UNITED STATES DISTRICT COURT SOUTHERN DISTRICT OF NEW YORK
Mar 30, 2016
No. 14CV4086-LTS (S.D.N.Y. Mar. 30, 2016)

Opinion

No. 14CV4086-LTS

03-30-2016

PETER J. SOLOMON COMPANY, L.P. and PETER J. SOLOMON SECURITIES COMPANY, LLC, Plaintiffs, v. ADC PRODUCTS (UK) LIMITED f/k/a SPIROGEN LIMITED, Defendant.


MEMORANDUM OPINION AND ORDER

Peter J. Solomon Company, L.P. and Peter J. Solomon Securities Company, LLC (together, "PJSC" or "Plaintiffs"), bring this breach of contract action against ADC Products (UK) Limited f/k/a Spirogen Limited ("Spirogen" or "Defendant"), claiming that Spirogen owes them fees under an agreement for PJSC's financial advisory services. The parties have both moved for summary judgment.

The Court has jurisdiction of this action pursuant to 28 U.S.C. § 1332.

The Court has carefully reviewed the parties' submissions. For the following reasons, Plaintiffs' motion is granted as to the issue of liability, and Defendant's motion is denied.

BACKGROUND

Unless otherwise noted, the following material facts are undisputed.

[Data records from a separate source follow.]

-- ==== Sys2Proof/Proofs/SetPortFrames.lean ====
section
/-!
PROOFS. What a frame of the set port captures and returns (R153, R154), what NOP delivers (R156), the frames that are
not taken (R153, R155, R160), and the commands that are answered unread (R155, cases 2 and 3).
-/
namespace Sys2Proof.Machine

/-! ### The presence byte (R154) -/

/-- The bits of a number below 256, read off the sum of their weights. -/
theorem getLsbD_weights (b7 b6 b5 b4 b3 b2 b1 b0 : Bool) :
    let x : Byte := BitVec.ofNat 8 (128 * b7.toNat + 64 * b6.toNat + 32 * b5.toNat + 16 * b4.toNat + 8 * b3.toNat
      + 4 * b2.toNat + 2 * b1.toNat + b0.toNat)
    x.getLsbD 7 = b7 ∧ x.getLsbD 6 = b6 ∧ x.getLsbD 5 = b5 ∧ x.getLsbD 4 = b4 ∧ x.getLsbD 3 = b3 ∧ x.getLsbD 2 = b2 ∧
      x.getLsbD 1 = b1 ∧ x.getLsbD 0 = b0 := by
  have hbits : 128 * b7.toNat + 64 * b6.toNat + 32 * b5.toNat + 16 * b4.toNat + 8 * b3.toNat + 4 * b2.toNat
      + 2 * b1.toNat + b0.toNat =
      Nat.bit b0 (Nat.bit b1 (Nat.bit b2 (Nat.bit b3 (Nat.bit b4 (Nat.bit b5 (Nat.bit b6 (Nat.bit b7 0))))))) := by
    simp only [Nat.bit_val]
    omega
  rw [hbits]
  simp only [BitVec.getLsbD_ofNat, Nat.testBit_bit_succ, Nat.testBit_bit_zero]
  simp

/-- The eight fields of the presence byte, each at its bit (R154, 11). -/
theorem presence_fields (s : State) :
    s.presence.getLsbD 7 = s.status.attn ∧ s.presence.getLsbD 6 = s.port.ready ∧
      s.presence.getLsbD 5 = decide (s.port.busy ≠ .clear) ∧ s.presence.getLsbD 4 = s.line.online ∧
      s.presence.getLsbD 3 = decide (s.folio.state = .opened ∨ s.folio.state = .held) ∧
      s.presence.getLsbD 2 = decide (s.lock.state = .unlocked) ∧
      s.presence.getLsbD 1 = (s.channels.bad || s.offers.bad) ∧ s.presence.getLsbD 0 = s.store.write.isSome := by
  have hbusy : (s.port.busy != .clear) = decide (s.port.busy ≠ .clear) := by
    cases s.port.busy <;> rfl
  have hopen : s.folio.isOpen = decide (s.folio.state = .opened ∨ s.folio.state = .held) := by
    unfold Folio.isOpen
    cases s.folio.state <;> rfl
  have hunlocked : (s.lock.state == .unlocked) = decide (s.lock.state = .unlocked) := by
    cases s.lock.state <;> rfl
  rw [← hbusy, ← hopen, ← hunlocked]
  exact getLsbD_weights _ _ _ _ _ _ _ _

/-! ### A frame's beginning (R153, R154) -/

/-- What a frame that begins now captures; the port drives only once the start-up check is complete (R153, R154). -/
def State.capture (s : State) : Capture where
  presence := s.presence
  reply := s.port.slot
  replaced := false
  driven := decide (s.phase = .running)

section
variable {s : State}

theorem frameStart_captures (h : s.phase = .running ∨ s.phase = .checking ∨ s.phase = .released) :
    frameStart s = { s with port := { s.port with frame := .begun s.capture } } := by
  rcases h with h | h | h <;> simp [frameStart, State.capture, h]

theorem frameStart_inReset (h : s.phase = .inReset) :
    frameStart s = { s with port := { s.port with frame := .abandoned } } := by
  simp [frameStart, h]

theorem frameStart_off (h : s.phase = .off) : frameStart s = s := by
  simp [frameStart, h]

end

/-! ### The bytes a frame returns (R153, R154) -/

section
variable {c : Capture}

theorem byteOut_undriven (h : c.driven = false) (n : Nat) : c.byteOut n = none := by
  simp [Capture.byteOut, h]

theorem byteOut_presence (h : c.driven = true) : c.byteOut 0 = some c.presence := by
  simp [Capture.byteOut, h]

/-- After the presence byte an empty slot is returned as 0x00. -/
theorem byteOut_empty (h : c.driven = true) (hr : c.reply = none) {n : Nat} (hn : 1 ≤ n) : c.byteOut n = some 0 := by
  have hne : n ≠ 0 := by omega
  simp [Capture.byteOut, h, hr, hne]

/-- After the presence byte stand the captured reply's bytes, and then 0x00. -/
theorem byteOut_reply {r : Reply} (h : c.driven = true) (hr : c.reply = some r) (n : Nat) :
    c.byteOut (n + 1) = some (r.bytes.getD n 0) := by
  simp [Capture.byteOut, h, hr]

end

/-- Settles O4: the beginning of a frame by the part's phase, and the bytes that what it captured returns. -/
theorem frameStartCapturesPresenceAndReply : Obligations.FrameStartCapturesPresenceAndReply := by
  refine ⟨fun s => ⟨fun h => ?_, fun h => ?_, fun h => ?_⟩, fun c n => ⟨fun h => byteOut_undriven h n, fun h => ?_⟩⟩
  · exact ⟨s.capture, congrArg _ (frameStart_captures h), rfl, rfl, rfl, presence_fields s⟩
  · exact congrArg _ (frameStart_inReset h)
  · exact congrArg _ (frameStart_off h)
  · refine ⟨byteOut_presence h, fun hr => byteOut_empty h hr, fun r hr => ⟨byteOut_reply h hr 0, byteOut_reply h hr 1,
      fun b hb => ?_, fun hn => ?_⟩⟩
    · rw [show 3 + n = (n + 2) + 1 by omega, byteOut_reply h hr]
      simp [Reply.bytes, hb]
    · obtain ⟨m, rfl⟩ : ∃ m, n = (m + 2) + 1 := ⟨n - 3, by omega⟩
      have hpast : r.data.length ≤ m := by omega
      rw [byteOut_reply h hr]
      simp [Reply.bytes, hpast]

/-! ### What the end of a frame delivers (R156) -/

section
variable {s : State} {c : Capture}

theorem openFrame_begun (hf : s.port.frame = .begun c) : (openFrame s).port.frame = .begun c := by
  simp [openFrame, hf]

/-- A row with no frame begun captures at its own event (log 3). -/
theorem openFrame_alone (hp : s.phase = .running) (hf : s.port.frame = .idle) :
    (openFrame s).port.frame = .begun s.capture := by
  simp [openFrame, hf, frameStart_captures (.inl hp)]

/-- A captured reply is delivered if the port drove, the slot still holds it, and the presence byte and every byte of
the reply were clocked out. -/
theorem delivers_reply (hf : (openFrame s).port.frame = .begun c) {r : Reply} (hr : c.reply = some r) (n : Nat) :
    s.delivers n = (c.driven && !c.replaced && decide (3 + r.data.length ≤ min 48 n)) := by
  have hlength : 1 + r.bytes.length = 3 + r.data.length := by
    simp only [Reply.bytes, List.length_cons]
    omega
  simp only [State.delivers, hf, Frame.delivers, hr, hlength, setFrameBytes]

theorem delivers_empty (hf : (openFrame s).port.frame = .begun c) (hr : c.reply = none) (n : Nat) :
    s.delivers n = false := by
  simp only [State.delivers, hf, Frame.delivers, hr]

/-- NOP ends its frame, and that is all it does (R156). -/
theorem exec_nop {args : List Byte} (h : s.takesCommand) : exec (.nop args) s = .next (s.frameOver (1 + args.length)) :=
  exec_command (k := { code := 0x00, needs := 0, run := nopCommand }) rfl h rfl (Nat.zero_le _) (Nat.zero_le _)

end

/-- Settles O5: NOP leaves the state whose frame is over, by what its frame or the row alone captured. -/
theorem nopDeliversCapturedReply : Obligations.NopDeliversCapturedReply := by
  intro args s h
  have hnop := exec_nop (args := args) h
  obtain ⟨hp, -, -⟩ := h
  refine ⟨fun c r hf hr => ?_, fun c hf hr => ?_, fun r hf hr => ?_, fun hf hr => ?_⟩
  · rw [hnop, State.frameOver, delivers_reply (openFrame_begun hf) hr]
  · rw [hnop, State.frameOver, delivers_empty (openFrame_begun hf) hr, Bool.not_false, Bool.and_true]
  · rw [hnop, State.frameOver, delivers_reply (openFrame_alone hp hf) hr, ← hf]
    simp [State.capture, hp]
  · rw [hnop, State.frameOver, delivers_empty (openFrame_alone hp hf) hr, Bool.not_false, Bool.and_true, ← hf]

/-! ### Frames that are not taken (R153, R155, R158, R160) -/

/-- While BUSY is set only RESET with cause STORE is taken (R155, R158). -/
theorem discardsFrame_busy {b : Busy} {code : Byte} (hb : b ≠ .clear) (h : ¬(code = 0x7F ∧ ∃ w, b = .store w)) :
    b.discardsFrame code = true := by
  cases b with
  | clear => exact absurd rfl hb
  | store w => exact bne_iff_ne.2 fun hcode => h ⟨hcode, w, rfl⟩
  | engine => rfl
  | reset => rfl

/-- Settles O6: a frame that BUSY discards, and a frame that a reset or a part that does not run leaves untaken. -/
theorem framesNotTakenChangeNothingElse : Obligations.FramesNotTakenChangeNothingElse := by
  intro c code args s hc
  rw [exec_setFrame hc]
  exact ⟨fun hp hf hb h => congrArg _ (setFrame_discarded hp hf (discardsFrame_busy hb h)),
    fun h => congrArg _ (setFrame_notTaken h)⟩

/-! ### Frames answered without effect (R155, cases 2 and 3) -/

/-- The commands that take arguments, with the bytes they need after the command byte (11). -/
def commandArguments : List (Byte × Nat) :=
  [(0x02, 5), (0x03, 5), (0x10, 2), (0x11, 1), (0x12, 24), (0x18, 1), (0x19, 1), (0x1A, 1), (0x20, 1), (0x22, 1),
    (0x30, 4), (0x31, 8), (0x32, 5), (0x40, 2)]

theorem setCommand_row : ∀ row ∈ commandArguments,
    (setCommand row.1).map (fun k => (k.code, k.needs)) = some row := by decide

theorem setCommand_unknown {code : Byte} (h : code ∉ setCodes) : setCommand code = none := by
  simp only [setCodes, List.mem_cons, List.not_mem_nil, or_false, not_or] at h
  simp only [setCommand, h, if_false]

section
variable {code : Byte} {args : List Byte} {s : State}

/-- A frame that is taken is judged by its code and its kept bytes when it is over (R155). -/
theorem setFrame_takesCommand (h : s.takesCommand) :
    setFrame code args s = takeCommand code (args.take 47) (s.frameOver (1 + args.length)) := by
  obtain ⟨hp, hf, hb⟩ := h
  exact setFrame_taken hp hf (hb ▸ clear_discards code)

theorem setFrame_unknown (h : s.takesCommand) (hcode : code ∉ setCodes) :
    setFrame code args s = s.replied code .unknownCommand [] := by
  rw [setFrame_takesCommand h, takeCommand, setCommand_unknown hcode]
  exact placeReply_frameOver code .unknownCommand [] _ s

theorem setFrame_short {k : SetCommand} (h : s.takesCommand) (hk : setCommand code = some k)
    (hshort : args.length < k.needs) : setFrame code args s = s.replied k.code .badArg [] := by
  have hkept : (args.take 47).length < k.needs := (List.length_take_le' 47 args).trans_lt hshort
  rw [setFrame_takesCommand h, takeCommand, hk]
  exact (if_pos hkept).trans (placeReply_frameOver k.code .badArg [] _ s)

end

/-- Settles O7: the command table names no command for the code, or one that needs more bytes than the frame holds. -/
theorem framesAnsweredWithoutEffect : Obligations.FramesAnsweredWithoutEffect := by
  refine ⟨fun code args s h hcode => congrArg _ (setFrame_unknown h hcode), fun c code n args s h hc hrow hshort => ?_⟩
  obtain ⟨k, hk, hfields⟩ := Option.map_eq_some_iff.1 (setCommand_row (code, n) hrow)
  obtain ⟨rfl, rfl⟩ := Prod.mk.inj hfields
  rw [exec_setFrame hc, setFrame_short h hk hshort]

end Sys2Proof.Machine
end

The facts recited are drawn primarily from the parties' statements pursuant to S.D.N.Y. Local Civil Rule 56.1, or from evidence as to which there is no non-conclusory contrary factual proffer. Citations to the parties' respective Local Civil Rule 56.1 Statements incorporate by reference the parties' citations to underlying evidentiary submissions.

Plaintiff Peter J. Solomon Company L.P. is an investment banking advisory firm organized as a Delaware limited partnership whose partners are citizens of New York, New Jersey and Connecticut. (Def. Statement of Undisputed Material Facts Pursuant to Local Civil Rule 56.1 ("Def. 56.1 Stmt.") ¶ 1; see also docket entry no. 11 at 2.) Plaintiff Peter J. Solomon Securities Company, LLC is a Delaware limited liability company and an affiliate of Peter J. Solomon Company, L.P. (Id.) Defendant ADC Products (UK) Limited, formerly known as Spirogen Limited, is a corporation organized under the laws of the United Kingdom with its principal place of business in London. (Def. 56.1 Stmt. ¶ 2; docket entry no. 11 at 2.) Spirogen focused on developing cancer drug technology and therapies, and it was the company's business plan to license its technology to other parties. (Def. 56.1 Stmt. ¶ 2.)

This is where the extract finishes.